Una volta che la capacità elettrica ha raggiunto il 100%, lo smartphone continua a inviare una piccola corrente per mantenere questo stato di carica completa. Questo processo è chiamato "mantenimento della ricarica" (trickle charge). Nel lungo periodo, questo provoca la degradazione dell’elettrolita e una riduzione del tasso di movimento degli ioni.

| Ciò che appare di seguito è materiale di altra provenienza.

/-! ## STATUS and CELLS (11 R186, R188) -/

/-- Bytes 0 to 19 of STATUS but for byte 3 and bits 0 and 1 of byte 2; with no scan, every measured field absent (11 R186).
Cadence and offset are shown as they stand (log 15). -/
def statusRecord (s : State) : List Byte :=
  let cadence := s.smp.cadence == .fast
  let floor :=
    [s.head.wand, s.head.wandOff.isSome, s.head.info.isSome, (s.head.info.map (·.floorSense)).getD false]
  let entry :=
    match s.pwr.entry with
    | .none => [false, false, false]
    | .request d => [true, false, d]
    | .deep => [false, true, false]
  let scan :=
    match s.smp.table with
    | none =>
      u16 0 ++ flags [cadence, s.fastDemand] ++ u8 s.smp.invalidCount ++ i32? none ++ u16? none ++ i8? none ++ i8? none
        ++ i8? none ++ [0xFF#8] ++ u16? none ++ u16? none
    | some r =>
      u16 r.number
        ++ flags
          [cadence, s.fastDemand, !r.isValid, r.validity == .refFault, r.validity == .tapFault, r.iSat, r.motorSat,
            r.thermFault]
        ++ u8 s.smp.invalidCount ++ i32 r.i ++ u16 r.motor ++ i8? r.tmax ++ i8? r.tmin ++ i8? r.motorTemp.temp
        ++ u8 r.motorTemp.status ++ u16 r.vpack ++ u16 r.dock
  let therms :=
    match s.smp.table with
    | none => [0xFF#8, 0xFF#8]
    | some r => u8 r.thermA.status ++ u8 r.thermB.status
  scan ++ i16 s.smp.offset ++ u8 s.suc.state.pos ++ u8 s.chg.state.pos ++ flags floor
    ++ u8? (s.head.info.map (·.rating)) ++ u8 s.head.floor.pos ++ u8 s.head.overload
    ++ flags (false :: (entry ++ [s.pwr.deepTimer.isSome]))
    ++ u8? (s.pwr.shelfCause.map fun c => match c with | .request => 0 | .deep => 1)
    ++ u8? (s.pwr.wakeCause.map fun c => match c with | .trig => 0 | .dock => 1 | .link => 2)
    ++ therms

/-- The bleed switches, cell 1 first. -/
def Bleeds.toList (b : Bleeds) : List Bool := [b.b1, b.b2, b.b3, b.b4, b.b5, b.b6, b.b7]

/-- The CELLS record (11 R188). -/
def cellsRecord (s : State) : List Byte :=
  match s.smp.table with
  | none =>
    u16 0 ++ [0xFF#8] ++ flags s.chg.bleeds.toList ++ List.replicate 14 0xFF#8 ++ u16? none ++ [0xFF#8] ++ u16? none
      ++ [0xFF#8] ++ u16? none ++ u16? none ++ u16? none
  | some r =>
    u16 r.number ++ u8 r.validity.pos ++ flags s.chg.bleeds.toList ++ r.cells.toList.flatMap u16
      ++ u16 r.cells.vmin ++ u8 r.cells.vminIndex ++ u16 r.cells.vmax ++ u8 r.cells.vmaxIndex ++ u16 r.cells.spread
      ++ u16 r.cells.sum ++ u16 r.cells.vmean

/-! ## ALLOWANCE (02 R41, laid out by 11 R185: log 12, log 13) -/

/-- The ALLOWANCE record (02 R41). It shows the snapshot and the consecutive invalid count as they stand, so an invalid scan whose
count is not 3, and the valid scan after it, may change the record and so advance its generation, beyond the events that R41 lists:
log 16. An absent scan number, of an unsigned range that takes four bytes, reads 80000000 hex: log 12. -/
def allowanceRecord (s : State) : List Byte :=
  let last := s.alw.last
  let inp := last.map (·.inputs)
  u16 s.alw.pallow ++ u8 s.alw.cause.pos
    ++ i32? (inp.map fun c => (c.number : Int))
    ++ u16? (inp.map (·.vmin)) ++ u16? (inp.map (·.vmean)) ++ i32? (inp.map (·.i))
    ++ flags [(inp.map (·.iSat)).getD false, (inp.map (·.thermFault)).getD false]
    ++ i8? (inp.bind (·.tmax)) ++ i8? (inp.bind (·.tmin))
    ++ flags [((last.bind (·.rnew)).isSome)] ++ i32? (last.bind (·.rnew)) ++ u16? (last.map (·.rcellAfter))
    ++ u16? (last.bind (·.sag)) ++ u16? (last.bind (·.voc)) ++ i16? (last.bind (·.headroom))
    ++ u16? (last.bind (·.imax)) ++ u16? (last.bind (·.pmax)) ++ u16? (last.bind (·.plim))
    ++ u16? (last.bind fun f => f.d.map Int.toNat) ++ u16? (last.map (·.computed))
    ++ u8? (last.map fun f => f.cause.pos)
    ++ flags
      [(last.map (·.ovfV)).getD false, (last.map (·.ovfI)).getD false, (last.map (·.limited)).getD false,
        (last.map (·.rclamp)).getD false]
    ++ flags [s.alw.ovfV, s.alw.ovfI] ++ u16 s.alw.rcell ++ u8 (if s.alw.snapshot.isSome then 0 else 1)
    ++ u16 s.alw.discards ++ u8 s.smp.invalidCount ++ u8 (if s.alw.episode then 0 else 1)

L’effetto è particolarmente accentuato in ambienti caldi (oltre i 30°C).
- Esempio reale: ricarica iniziata alle 9:00, completata alle 10:30. Il telefono rimane collegato al caricabatterie a casa per tutta la giornata → dopo due anni, la capacità è scesa al 65%.
- Al contrario, chi spegne il caricabatterie subito dopo aver raggiunto il 100% riesce a mantenere oltre il 75% della capacità anche dopo due anni.
Inoltre, alcuni dispositivi dispongono di una funzione "protezione della batteria" (es. "Ottimizzazione batteria" su iPhone, o funzioni simili su alcuni smartphone Android), che si ferma automaticamente al 80% e riprende solo quando necessario. Questa funzione impedisce che la batteria rimanga a lungo in uno stato di carica massima, senza che l’utente se ne accorga. Secondo diversi report, in dispositivi usati da più di due anni, l’attivazione di questa funzione ha portato a un allungamento della durata media della batteria del 15–20%.
I custodi per smartphone influenzano direttamente la durata della batteria?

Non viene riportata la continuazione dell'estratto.